This is a work of semi-autobiography and therefore should be considered fiction. Names and events have been altered. "Seven Years Bad Luck" is an ongoing series. This is part three. Part one here.
I go back to the cat in the middle of the road while security guy stands in the parking lot entrance like a completely useless douchebag. I stare back at him, but he just gives me this wide, white-eyed look.
When I cross back over and ask again, he shakes his head immediately "no.:
“Woah, that’s a black cat.” He says this very uneasily, looking out into the road again, shuffling on his feet. “That’s bad luck, real bad luck. You shouldn’t touch it.”
Too late, I think, flexing my hand.
Cars continue to pass, probably further flattening the cat and making the problem worse.
Great, another unhelpful person, this time because he’s too superstitious to do anything.
It’s weird to find someone who’s legitimately spooked from superstition these days. Or maybe not that weird? Someone found it necessary to invent a Flying Spaghetti Monster after all.
We go back over to stand by Kelly, and the security guard guy goes back to staring at her with thoroughly painted concern. My exasperation is beginning to reach peak levels. Kelly has her face carefully made up with her waterproof eyeliner, which seems to be holding on so far, her hair pulled back, and her “gypsy” costume showing off her long, long legs. She’s prettier than I am, my best friend. The guard guy is just standing around so he can look at her. He doesn’t seem aware of what he’s doing.
Kelly has come a long way to look this pretty. She acquired the basics in high school but had the wrong ideas about what looked good. She possessed a general ignorance of our overbearing beauty lords: clothes, hair, and make-up. Maybe there’s more? F*ck if I know.
Kelly worked hard to learn how to present herself. While I’ve since learned the value of beauty since my white T-shirt days of high school, I still don’t have the experience to look pretty.
She’s sitting there, crying pretty tears, having no one to teach her how to cry like that, while I stand to the side, hair a mess, clothes slipshod, and barely any war-paint on me. One of my old middle school teachers saw me on the street the other day and asked, “You still going around looking like a Raggedy-Ann?” I didn’t say much in reply because it was true enough, in the spirit of the question: I don’t have red hair and feel uncomfortable in dresses.
Something about that, though. I never grew up bitter or resentful because of the way I looked. So many magazines talked about women feeling competition with each other, but I barely understood to what they were referring. One thing was not the other. Looks did not equal worth to me.
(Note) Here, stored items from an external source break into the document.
-- ==== Sys2Proof/Laws/State.lean ====
section
/-! SUPPORT. What each named update of the state leaves in each field: true by definition, so that no
later proof unfolds a record update. -/

namespace Sys2Proof.Machine

/-! ## `loadTransfer` -/

@[simp] theorem loadTransfer_cfg (s : State) : (loadTransfer s).cfg = s.cfg := rfl
@[simp] theorem loadTransfer_phase (s : State) : (loadTransfer s).phase = s.phase := rfl
@[simp] theorem loadTransfer_sphase (s : State) : (loadTransfer s).sphase = s.sphase := rfl
@[simp] theorem loadTransfer_rphase (s : State) : (loadTransfer s).rphase = s.rphase := rfl
@[simp] theorem loadTransfer_req (s : State) : (loadTransfer s).req = s.req := rfl
@[simp] theorem loadTransfer_addr (s : State) : (loadTransfer s).addr = s.req.a0 := rfl
@[simp] theorem loadTransfer_len (s : State) : (loadTransfer s).len = s.req.a1 := rfl
@[simp] theorem loadTransfer_off (s : State) : (loadTransfer s).off = s.req.boff := rfl
@[simp] theorem loadTransfer_sidx (s : State) : (loadTransfer s).sidx = s.sidx := rfl
@[simp] theorem loadTransfer_wsr1 (s : State) : (loadTransfer s).wsr1 = s.wsr1 := rfl
@[simp] theorem loadTransfer_wsr2 (s : State) : (loadTransfer s).wsr2 = s.wsr2 := rfl
@[simp] theorem loadTransfer_i (s : State) : (loadTransfer s).i = s.i := rfl
@[simp] theorem loadTransfer_n (s : State) : (loadTransfer s).n = s.n := rfl
@[simp] theorem loadTransfer_base (s : State) : (loadTransfer s).base = s.base := rfl
@[simp] theorem loadTransfer_eidx (s : State) : (loadTransfer s).eidx = s.eidx := rfl
@[simp] theorem loadTransfer_polls (s : State) : (loadTransfer s).polls = s.polls := rfl
@[simp] theorem loadTransfer_tries (s : State) : (loadTransfer s).tries = s.tries := rfl
@[simp] theorem loadTransfer_rspValid (s : State) : (loadTransfer s).rspValid = s.rspValid := rfl
@[simp] theorem loadTransfer_result (s : State) : (loadTransfer s).result = s.result := rfl
@[simp] theorem loadTransfer_rspSr (s : State) : (loadTransfer s).rspSr = s.rspSr := rfl
@[simp] theorem loadTransfer_rspId (s : State) : (loadTransfer s).rspId = s.rspId := rfl
@[simp] theorem loadTransfer_sr (s : State) : (loadTransfer s).sr = s.sr := rfl
@[simp] theorem loadTransfer_id (s : State) : (loadTransfer s).id = s.id := rfl
@[simp] theorem loadTransfer_cs (s : State) : (loadTransfer s).cs = s.cs := rfl
@[simp] theorem loadTransfer_bus (s : State) : (loadTransfer s).bus = s.bus := rfl
@[simp] theorem loadTransfer_ret (s : State) : (loadTransfer s).ret = s.ret := rfl
@[simp] theorem loadTransfer_rx (s : State) : (loadTransfer s).rx = s.rx := rfl
@[simp] theorem loadTransfer_data (s : State) : (loadTransfer s).data = s.data := rfl
@[simp] theorem loadTransfer_pos (s : State) : (loadTransfer s).pos = s.pos := rfl
@[simp] theorem loadTransfer_atTest (s : State) : (loadTransfer s).atTest = s.atTest := rfl
@[simp] theorem loadTransfer_trace (s : State) : (loadTransfer s).trace = s.trace := rfl
@[simp] theorem loadTransfer_chip (s : State) : (loadTransfer s).chip = s.chip := rfl
@[simp] theorem loadTransfer_buffer (s : State) : (loadTransfer s).buffer = s.buffer := rfl
@[simp] theorem loadTransfer_regions (s : State) : (loadTransfer s).regions = s.regions := rfl
@[simp] theorem loadTransfer_offers (s : State) : (loadTransfer s).offers = s.offers := rfl
@[simp] theorem loadTransfer_inputs (s : State) : (loadTransfer s).inputs = s.inputs := rfl
@[simp] theorem loadTransfer_draws (s : State) : (loadTransfer s).draws = s.draws := rfl
@[simp] theorem loadTransfer_drawCount (s : State) : (loadTransfer s).drawCount = s.drawCount := rfl

/-! ## `loadSector` -/

@[simp] theorem loadSector_cfg (s : State) : (loadSector s).cfg = s.cfg := rfl
@[simp] theorem loadSector_phase (s : State) : (loadSector s).phase = s.phase := rfl
@[simp] theorem loadSector_sphase (s : State) : (loadSector s).sphase = s.sphase := rfl
@[simp] theorem loadSector_rphase (s : State) : (loadSector s).rphase = s.rphase := rfl
@[simp] theorem loadSector_req (s : State) : (loadSector s).req = s.req := rfl
@[simp] theorem loadSector_addr (s : State) : (loadSector s).addr = s.addr := rfl
@[simp] theorem loadSector_len (s : State) : (loadSector s).len = s.len := rfl
@[simp] theorem loadSector_off (s : State) : (loadSector s).off = s.off := rfl
@[simp] theorem loadSector_sidx (s : State) : (loadSector s).sidx = s.req.a0 := rfl
@[simp] theorem loadSector_wsr1 (s : State) : (loadSector s).wsr1 = s.wsr1 := rfl
@[simp] theorem loadSector_wsr2 (s : State) : (loadSector s).wsr2 = s.wsr2 := rfl
@[simp] theorem loadSector_i (s : State) : (loadSector s).i = s.i := rfl
@[simp] theorem loadSector_n (s : State) : (loadSector s).n = s.n := rfl
@[simp] theorem loadSector_base (s : State) : (loadSector s).base = s.base := rfl
@[simp] theorem loadSector_eidx (s : State) : (loadSector s).eidx = s.eidx := rfl
@[simp] theorem loadSector_polls (s : State) : (loadSector s).polls = s.polls := rfl
@[simp] theorem loadSector_tries (s : State) : (loadSector s).tries = s.tries := rfl
@[simp] theorem loadSector_rspValid (s : State) : (loadSector s).rspValid = s.rspValid := rfl
@[simp] theorem loadSector_result (s : State) : (loadSector s).result = s.result := rfl
@[simp] theorem loadSector_rspSr (s : State) : (loadSector s).rspSr = s.rspSr := rfl
@[simp] theorem loadSector_rspId (s : State) : (loadSector s).rspId = s.rspId := rfl
@[simp] theorem loadSector_sr (s : State) : (loadSector s).sr = s.sr := rfl
@[simp] theorem loadSector_id (s : State) : (loadSector s).id = s.id := rfl
@[simp] theorem loadSector_cs (s : State) : (loadSector s).cs = s.cs := rfl
@[simp] theorem loadSector_bus (s : State) : (loadSector s).bus = s.bus := rfl
@[simp] theorem loadSector_ret (s : State) : (loadSector s).ret = s.ret := rfl
@[simp] theorem loadSector_rx (s : State) : (loadSector s).rx = s.rx := rfl
@[simp] theorem loadSector_data (s : State) : (loadSector s).data = s.data := rfl
@[simp] theorem loadSector_pos (s : State) : (loadSector s).pos = s.pos := rfl
@[simp] theorem loadSector_atTest (s : State) : (loadSector s).atTest = s.atTest := rfl
@[simp] theorem loadSector_trace (s : State) : (loadSector s).trace = s.trace := rfl
@[simp] theorem loadSector_chip (s : State) : (loadSector s).chip = s.chip := rfl
@[simp] theorem loadSector_buffer (s : State) : (loadSector s).buffer = s.buffer := rfl
@[simp] theorem loadSector_regions (s : State) : (loadSector s).regions = s.regions := rfl
@[simp] theorem loadSector_offers (s : State) : (loadSector s).offers = s.offers := rfl
@[simp] theorem loadSector_inputs (s : State) : (loadSector s).inputs = s.inputs := rfl
@[simp] theorem loadSector_draws (s : State) : (loadSector s).draws = s.draws := rfl
@[simp] theorem loadSector_drawCount (s : State) : (loadSector s).drawCount = s.drawCount := rfl
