-- ==== Sys2Proof/Laws/Ops.lean ====
section
/-! SUPPORT. For each shared operation of a request, everything it can do when it answers a next
state; later proofs cite these instead of unfolding the operations. -/

namespace Sys2Proof.Machine

variable {s t : State}

/-! ## The Frame call's return (R144, R145) -/

theorem onReturn_true (k : State → Res) (h : s.ret = some true) :
    onReturn s k = k (taken s) := by
  simp [onReturn, h]

theorem onReturn_false (k : State → Res) (h : s.ret = some false) :
    onReturn s k = .next (abort codeBus s) := by
  simp [onReturn, h]

theorem onReturn_eq_next {k : State → Res} (h : onReturn s k = .next t) :
    (s.ret = some false ∧ t = abort codeBus s) ∨
      (s.ret = some true ∧ k (taken s) = .next t) := by
  unfold onReturn at h
  split at h
  · cases h
  · cases h; exact .inl ⟨by assumption, rfl⟩
  · exact .inr ⟨by assumption, h⟩

/-! ## Buffer accesses (R64) -/

theorem memRead_eq_next {o : Word} {k : Byte → State → Res} (h : memRead o s k = .next t) :
    s.admitsRead o = true ∧
      k (s.buffer.read o.toNat) { s with trace := .memRead o (s.buffer.read o.toNat) :: s.trace } =
        .next t := by
  unfold memRead at h
  split at h
  · exact ⟨by assumption, h⟩
  · cases h

theorem memWrite_eq_next {o : Word} {v : Byte} {k : State → Res} (h : memWrite o v s k = .next t) :
    s.admitsWrite o = true ∧
      k { s with buffer := s.buffer.write o.toNat v, trace := .memWrite o v :: s.trace } = .next t := by
  unfold memWrite at h
  split at h
  · exact ⟨by assumption, h⟩
  · cases h

/-! ## WAITWIP (R200, R206) -/

theorem startWait_eq_next {p : SPhase} (h : startWait p s = .next t) :
    s.cfg.wipLimit ≠ some 0 ∧ t = callFrame p s.callRdsr1 { s with polls := 0 } := by
  unfold startWait at h
  split at h
  · cases h
  · cases h; exact ⟨by assumption, rfl⟩

theorem waitReturn_eq_next {k : State → Res} (h : waitReturn s k = .next t) :
    (s.ret = some false ∧ t = abort codeBus s) ∨
      (s.ret = some true ∧ isBusy s.cfg (s.rxByte 0) = false ∧ k (polled (taken s)) = .next t) ∨
      (s.ret = some true ∧ isBusy s.cfg (s.rxByte 0) = true ∧
        limitReached s.cfg.wipLimit (s.polls + 1) = true ∧ t = abort codeTimeout (polled (taken s))) ∨
      (s.ret = some true ∧ isBusy s.cfg (s.rxByte 0) = true ∧
        limitReached s.cfg.wipLimit (s.polls + 1) = false ∧
        t = callFrame s.sphase s.callRdsr1 (polled (taken s))) := by
  rcases onReturn_eq_next h with h | ⟨hr, h⟩
  · exact .inl h
  · refine .inr ?_
    cases hb : isBusy s.cfg (s.rxByte 0)
    · have h' : k (polled (taken s)) = .next t := by simpa [hb] using h
      exact .inl ⟨hr, rfl, h'⟩
    · cases hl : limitReached s.cfg.wipLimit (s.polls + 1)
      · exact .inr (.inr ⟨hr, rfl, rfl, by
          simp only [polled_sr, polled_polls, taken_cfg, taken_polls, taken_sphase, taken_rxByte,
            taken_callRdsr1, hb, hl, Bool.not_true, Bool.false_eq_true, if_false] at h
          cases h; rfl⟩)
      · exact .inr (.inl ⟨hr, rfl, rfl, by
          simp only [polled_sr, polled_polls, taken_cfg, taken_polls, taken_sphase, taken_rxByte,
            taken_callRdsr1, hb, hl, Bool.not_true, Bool.false_eq_true, if_false, if_true] at h
          cases h; rfl⟩)

/-! ## WRENW (R203, R206) -/

theorem startLatch_eq_next (h : startLatch s = .next t) :
    s.cfg.welLimit ≠ some 0 ∧ t = callFrame .welWren s.callWren { s with tries := 0 } := by
  unfold startLatch at h
  split at h
  · cases h
  · cases h; exact ⟨by assumption, rfl⟩

theorem latchWrenReturn_eq_next (h : latchWrenReturn s = .next t) :
    (s.ret = some false ∧ t = abort codeBus s) ∨
      (s.ret = some true ∧ t = callFrame .welRdsr s.callRdsr1 (taken s)) := by
  rcases onReturn_eq_next h with h | ⟨hr, h⟩
  · exact .inl h
  · cases h; exact .inr ⟨hr, rfl⟩

theorem latchRdsrReturn_eq_next {k : State → Res} (h : latchRdsrReturn s k = .next t) :
    (s.ret = some false ∧ t = abort codeBus s) ∨
      (s.ret = some true ∧ isWriteEnabled s.cfg (s.rxByte 0) = true ∧ k (tried (taken s)) = .next t) ∨
      (s.ret = some true ∧ isWriteEnabled s.cfg (s.rxByte 0) = false ∧
        limitReached s.cfg.welLimit (s.tries + 1) = true ∧ t = abort codeTimeout (tried (taken s))) ∨
      (s.ret = some true ∧ isWriteEnabled s.cfg (s.rxByte 0) = false ∧
        limitReached s.cfg.welLimit (s.tries + 1) = false ∧
        t = callFrame .welWren s.callWren (tried (taken s))) := by
  rcases onReturn_eq_next h with h | ⟨hr, h⟩
  · exact .inl h
  · refine .inr ?_
    cases hb : isWriteEnabled s.cfg (s.rxByte 0)
    · cases hl : limitReached s.cfg.welLimit (s.tries + 1)
      · exact .inr (.inr ⟨hr, rfl, rfl, by
          simp only [tried_sr, tried_tries, taken_cfg, taken_tries, taken_rxByte, taken_callWren,
            hb, hl, Bool.false_eq_true, if_false] at h
          cases h; rfl⟩)
      · exact .inr (.inl ⟨hr, rfl, rfl, by
          simp only [tried_sr, tried_tries, taken_cfg, taken_tries, taken_rxByte, taken_callWren,
            hb, hl, Bool.false_eq_true, if_false, if_true] at h
          cases h; rfl⟩)
    · have h' : k (tried (taken s)) = .next t := by simpa [hb] using h
      exact .inl ⟨hr, rfl, h'⟩

/-! ## Requests (R100, R102) -/

theorem reqReady_iff : s.reqReady = true ↔ s.phase = .idle ∨ s.phase = .respond := by
  cases h : s.phase <;> simp [State.reqReady, h]

theorem directRequest_ready {r : Request} {load rsp : State → State}
    {seq : (State → Res) → State → Res} (h : s.reqReady = true) :
    directRequest r load rsp seq s = .next (load (accept r s)) := by
  rcases reqReady_iff.mp h with h | h <;> simp [directRequest, h]

theorem directRequest_busy {r : Request} {load rsp : State → State}
    {seq : (State → Res) → State → Res} (h : s.phase = .busy) (hr : s.rphase = .none)
    (hs : s.sphase ≠ .finish) : directRequest r load rsp seq s = seq endDirect s := by
  cases hp : s.sphase <;> simp_all [directRequest]

theorem directRequest_finish {r : Request} {load rsp : State → State}
    {seq : (State → Res) → State → Res} (h : s.phase = .busy) (hr : s.rphase = .none)
    (hs : s.sphase = .finish) : directRequest r load rsp seq s = .next (respondOk (rsp s)) := by
  simp [directRequest, h, hr, hs]

/-- The inversion of a direct request: accepted, answered, or one row of its sequencer. -/
theorem directRequest_eq_next {r : Request} {load rsp : State → State}
    {seq : (State → Res) → State → Res} (h : directRequest r load rsp seq s = .next t) :
    (s.reqReady = true ∧ t = load (accept r s)) ∨
      (s.phase = .busy ∧ s.rphase = .none ∧ s.sphase = .finish ∧ t = respondOk (rsp s)) ∨
      (s.phase = .busy ∧ s.rphase = .none ∧ s.sphase ≠ .finish ∧ seq endDirect s = .next t) := by
  cases hp : s.phase
  · rw [directRequest_ready (by simp [State.reqReady, hp])] at h
    cases h; exact .inl ⟨by simp [State.reqReady, hp], rfl⟩
  · cases hr : s.rphase
    · by_cases hs : s.sphase = .finish
      · rw [directRequest_finish hp hr hs] at h
        cases h; exact .inr (.inl ⟨rfl, rfl, hs, rfl⟩)
      · rw [directRequest_busy hp hr hs] at h
        exact .inr (.inr ⟨rfl, rfl, hs, h⟩)
    all_goals simp [directRequest, hp, hr] at h
  · rw [directRequest_ready (by simp [State.reqReady, hp])] at h
    cases h; exact .inl ⟨by simp [State.reqReady, hp], rfl⟩

theorem rangeRequest_ready {r : Request} {load : State → State} {seq : State → Res}
    (h : s.reqReady = true) : rangeRequest r load seq s = .next (load (accept r s)) := by
  rcases reqReady_iff.mp h with h | h <;> simp [rangeRequest, h]

theorem rangeRequest_busy {r : Request} {load : State → State} {seq : State → Res}
    (h : s.phase = .busy) (hr : s.rphase ≠ .none) : rangeRequest r load seq s = seq s := by
  cases hp : s.rphase <;> simp_all [rangeRequest]

theorem rangeRequest_finish {r : Request} {load : State → State} {seq : State → Res}
    (h : s.phase = .busy) (hr : s.rphase = .none) (hs : s.sphase = .finish) :
    rangeRequest r load seq s = .next (respondOk s) := by
  simp [rangeRequest, h, hr, hs]

/-- The inversion of a range request. -/
theorem rangeRequest_eq_next {r : Request} {load : State → State} {seq : State → Res}
    (h : rangeRequest r load seq s = .next t) :
    (s.reqReady = true ∧ t = load (accept r s)) ∨
      (s.phase = .busy ∧ s.rphase = .none ∧ s.sphase = .finish ∧ t = respondOk s) ∨
      (s.phase = .busy ∧ s.rphase ≠ .none ∧ seq s = .next t) := by
  cases hp : s.phase
  · rw [rangeRequest_ready (by simp [State.reqReady, hp])] at h
    cases h; exact .inl ⟨by simp [State.reqReady, hp], rfl⟩
  · by_cases hr : s.rphase = .none
    · cases hs : s.sphase
      case finish =>
        rw [rangeRequest_finish hp hr hs] at h
        cases h; exact .inr (.inl ⟨rfl, hr, rfl, rfl⟩)
      all_goals simp [rangeRequest, hp, hr, hs] at h
    · rw [rangeRequest_busy hp hr] at h
      exact .inr (.inr ⟨rfl, hr, h⟩)
  · rw [rangeRequest_ready (by simp [State.reqReady, hp])] at h
    cases h; exact .inl ⟨by simp [State.reqReady, hp], rfl⟩

/-! ## The loop test (R280, R290) -/

theorem loopTest_eq_next {load : State → State} (h : loopTest load s = .next t) :
    (s.i < s.n ∧ t = { load s with sphase := .check, atTest := false }) ∨
      (¬ s.i < s.n ∧ t = { s with sphase := .finish, rphase := .none, atTest := false }) := by
  unfold loopTest at h
  split at h <;> cases h
  · exact .inl ⟨by assumption, rfl⟩
  · exact .inr ⟨by assumption, rfl⟩

/-! ## The step -/

theorem step_of_no_reset (h : s.resetAsserted = false) : step s = runStep exec s.applyInput := by
  simp [step, h]

theorem step_of_reset (h : s.resetAsserted = true) : step s = resetStep exec s.applyInput := by
  simp [step, h]

end Sys2Proof.Machine
end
When I walked down the street from the middle school with my girlfriends, and they’d talk about how dissatisfied they were with who they were, shadows in their eyes, I’d tangle a hand in the bottom of my long tangled hair, push my glasses up my nose, grin and say, “I like myself, actually.”
I could be friends with Kelly because of this. I could meet pretty women and not feel automatically threatened by them. We valued different things. Sometimes, even, we valued the same things, and I discovered anew that appearances really didn’t matter.
It’s one of those lessons that you have to relearn, over and over and over again.
As I join the security guard in staring at Kelly, my mind a long way from wherever I am, there’s the sound of a door scraping open. I glance up and see the hotel clerk shuffling out of the lobby. He’s carrying a sturdy looking broom and a long-handled dustpan.